*** Opening of SOURCE MATERIAL ***

theorem isPart_byteText (b : Byte) : IsPart (byteText b) := by
  refine ⟨?_, by simp [byteText]⟩
  simp only [byteText, Plain, List.forall_mem_cons]
  exact ⟨by decide, by decide, plain_digitChars _ (getD_digitChars_mem _), plain_digitChars _ (getD_digitChars_mem _),
    List.forall_mem_nil _⟩

theorem isPart_indexText (n : Nat) : IsPart (indexText n) := by
  unfold indexText
  split
  · refine ⟨?_, by simp⟩
    exact List.forall_mem_singleton.2 (plain_digitChars _ (getD_digitChars_mem _))
  · refine ⟨?_, by simp⟩
    exact List.forall_mem_cons.2 ⟨by decide, List.forall_mem_singleton.2 (plain_digitChars _ (getD_digitChars_mem _))⟩

theorem isPart_of_mem_operandTexts {i : Instr} : ∀ t ∈ operandTexts i, IsPart t := by
  cases i <;> simp [operandTexts, isPart_byteText, isPart_indexText]

theorem digitValue_getD {n : Nat} (h : n < 16) : digitValue (digitChars.getD n '0') = some n := by
  have : ∀ n < 16, digitValue (digitChars.getD n '0') = some n := by decide
  exact this n h

theorem readByte_byteText (b : Byte) : readByte (byteText b) = some b := by
  have hb := b.isLt
  have hvalue : 16 * (b.toNat / 16) + b.toNat % 16 = b.toNat := Nat.div_add_mod _ _
  simp only [byteText, readByte, digitValue_getD (show b.toNat / 16 < 16 by omega),
    digitValue_getD (show b.toNat % 16 < 16 by omega)]
  simp [hvalue]

theorem readIndex_indexText {n : Nat} (h : n < 16) : readIndex (indexText n) = some n := by
  have : ∀ n < 16, readIndex (indexText n) = some n := by decide
  exact this n h

theorem readMnemonic_mnemonicText (m : Mnemonic) : readMnemonic (mnemonicText m) = some m := by
  cases m <;> rfl

/-- The operands of a well-formed command read back. -/
theorem readCommand_operandTexts {i : Instr} (hi : i.wf = true) :
    readCommand i.mnemonic (operandTexts i) = some i := by
  cases i with
  | nop | startA | startB | wipe | rdstat | rdcntl | rdcnth | finish => rfl
  | feed1 | feed2 | feed3 | feed4 => simp [Instr.mnemonic, operandTexts, readCommand, readByte_byteText]
  | rdhex idx | rdraw idx =>
    have hidx : idx < 16 := by simpa [Instr.wf] using hi
    simp [Instr.mnemonic, operandTexts, readCommand, readIndex_indexText hidx]

/-- Trimming drops a leading space. -/
theorem trim_cons_space (t : List Char) : trim (' ' :: t) = trim t := by
  simp [trim]

/-- What a line and its parts are: a text without a comment that neither begins nor ends with a space. -/
structure Trimmed (t : List Char) : Prop where
  ne_nil : t ≠ []
  head : t.head? ≠ some ' '
  last : t.getLast? ≠ some ' '
  noComment : ∀ c ∈ t, c ≠ ';'

theorem IsPart.trimmed {t : List Char} (h : IsPart t) : Trimmed t where
  ne_nil := h.2
  head := fun he => (h.1 _ (List.mem_of_head? he)).1 rfl
  last := fun he => (h.1 _ (List.mem_of_getLast? he)).1 rfl
  noComment := fun c hc => (h.1 c hc).2.2

/-- The line up to a comment is the whole line. -/
theorem Trimmed.takeWhile_eq {t : List Char} (h : Trimmed t) : t.takeWhile (fun c => c != ';') = t :=
  List.takeWhile_eq_self_iff.2 fun c hc => bne_iff_ne.2 (h.noComment c hc)

/-- Trimmed texts may be joined by any separator but a comment's. -/
theorem Trimmed.join {t u sep : List Char} (ht : Trimmed t) (hu : Trimmed u) (hsep : ∀ c ∈ sep, c ≠ ';') :
    Trimmed (t ++ (sep ++ u)) where
  ne_nil := by simp [ht.ne_nil]
  head := by
    rw [List.head?_append_of_ne_nil _ ht.ne_nil]
    exact ht.head
  last := by
    rw [List.getLast?_append_of_ne_nil _ (by simp [hu.ne_nil]), List.getLast?_append_of_ne_nil _ hu.ne_nil]
    exact hu.last
  noComment := List.forall_mem_append.2 ⟨ht.noComment, List.forall_mem_append.2 ⟨hsep, hu.noComment⟩⟩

*** Close of SOURCE MATERIAL ***

Retype each line of the material above exactly.

theorem isPart_byteText (b : Byte) : IsPart (byteText b) := by
  refine ⟨?_, by simp [byteText]⟩
  simp only [byteText, Plain, List.forall_mem_cons]
  exact ⟨by decide, by decide, plain_digitChars _ (getD_digitChars_mem _), plain_digitChars _ (getD_digitChars_mem _),
    List.forall_mem_nil _⟩

theorem isPart_indexText (n : Nat) : IsPart (indexText n) := by
  unfold indexText
  split
  · refine ⟨?_, by simp⟩
    exact List.forall_mem_singleton.2 (plain_digitChars _ (getD_digitChars_mem _))
  · refine ⟨?_, by simp⟩
    exact List.forall_mem_cons.2 ⟨by decide, List.forall_mem_singleton.2 (plain_digitChars _ (getD_digitChars_mem _))⟩

theorem isPart_of_mem_operandTexts {i : Instr} : ∀ t ∈ operandTexts i, IsPart t := by
  cases i <;> simp [operandTexts, isPart_byteText, isPart_indexText]

theorem digitValue_getD {n : Nat} (h : n < 16) : digitValue (digitChars.getD n '0') = some n := by
  have : ∀ n < 16, digitValue (digitChars.getD n '0') = some n := by decide
  exact this n h

theorem readByte_byteText (b : Byte) : readByte (byteText b) = some b := by
  have hb := b.isLt
  have hvalue : 16 * (b.toNat / 16) + b.toNat % 16 = b.toNat := Nat.div_add_mod _ _
  simp only [byteText, readByte, digitValue_getD (show b.toNat / 16 < 16 by omega),
    digitValue_getD (show b.toNat % 16 < 16 by omega)]
  simp [hvalue]

theorem readIndex_indexText {n : Nat} (h : n < 16) : readIndex (indexText n) = some n := by
  have : ∀ n < 16, readIndex (indexText n) = some n := by decide
  exact this n h

theorem readMnemonic_mnemonicText (m : Mnemonic) : readMnemonic (mnemonicText m) = some m := by
  cases m <;> rfl

/-- The operands of a well-formed command read back. -/
theorem readCommand_operandTexts {i : Instr} (hi : i.wf = true) :
    readCommand i.mnemonic (operandTexts i) = some i := by
  cases i with
  | nop | startA | startB | wipe | rdstat | rdcntl | rdcnth | finish => rfl
  | feed1 | feed2 | feed3 | feed4 => simp [Instr.mnemonic, operandTexts, readCommand, readByte_byteText]
  | rdhex idx | rdraw idx =>
    have hidx : idx < 16 := by simpa [Instr.wf] using hi
    simp [Instr.mnemonic, operandTexts, readCommand, readIndex_indexText hidx]

/-- Trimming drops a leading space. -/
theorem trim_cons_space (t : List Char) : trim (' ' :: t) = trim t := by
  simp [trim]

/-- What a line and its parts are: a text without a comment that neither begins nor ends with a space. -/
structure Trimmed (t : List Char) : Prop where
  ne_nil : t ≠ []
  head : t.head? ≠ some ' '
  last : t.getLast? ≠ some ' '
  noComment : ∀ c ∈ t, c ≠ ';'

theorem IsPart.trimmed {t : List Char} (h : IsPart t) : Trimmed t where
  ne_nil := h.2
  head := fun he => (h.1 _ (List.mem_of_head? he)).1 rfl
  last := fun he => (h.1 _ (List.mem_of_getLast? he)).1 rfl
  noComment := fun c hc => (h.1 c hc).2.2

/-- The line up to a comment is the whole line. -/
theorem Trimmed.takeWhile_eq {t : List Char} (h : Trimmed t) : t.takeWhile (fun c => c != ';') = t :=
  List.takeWhile_eq_self_iff.2 fun c hc => bne_iff_ne.2 (h.noComment c hc)

/-- Trimmed texts may be joined by any separator but a comment's. -/
theorem Trimmed.join {t u sep : List Char} (ht : Trimmed t) (hu : Trimmed u) (hsep : ∀ c ∈ sep, c ≠ ';') :
    Trimmed (t ++ (sep ++ u)) where
  ne_nil := by simp [ht.ne_nil]
  head := by
    rw [List.head?_append_of_ne_nil _ ht.ne_nil]
    exact ht.head
  last := by
    rw [List.getLast?_append_of_ne_nil _ (by simp [hu.ne_nil]), List.getLast?_append_of_ne_nil _ hu.ne_nil]
    exact hu.last
  noComment := List.forall_mem_append.2 ⟨ht.noComment, List.forall_mem_append.2 ⟨hsep, hu.noComment⟩⟩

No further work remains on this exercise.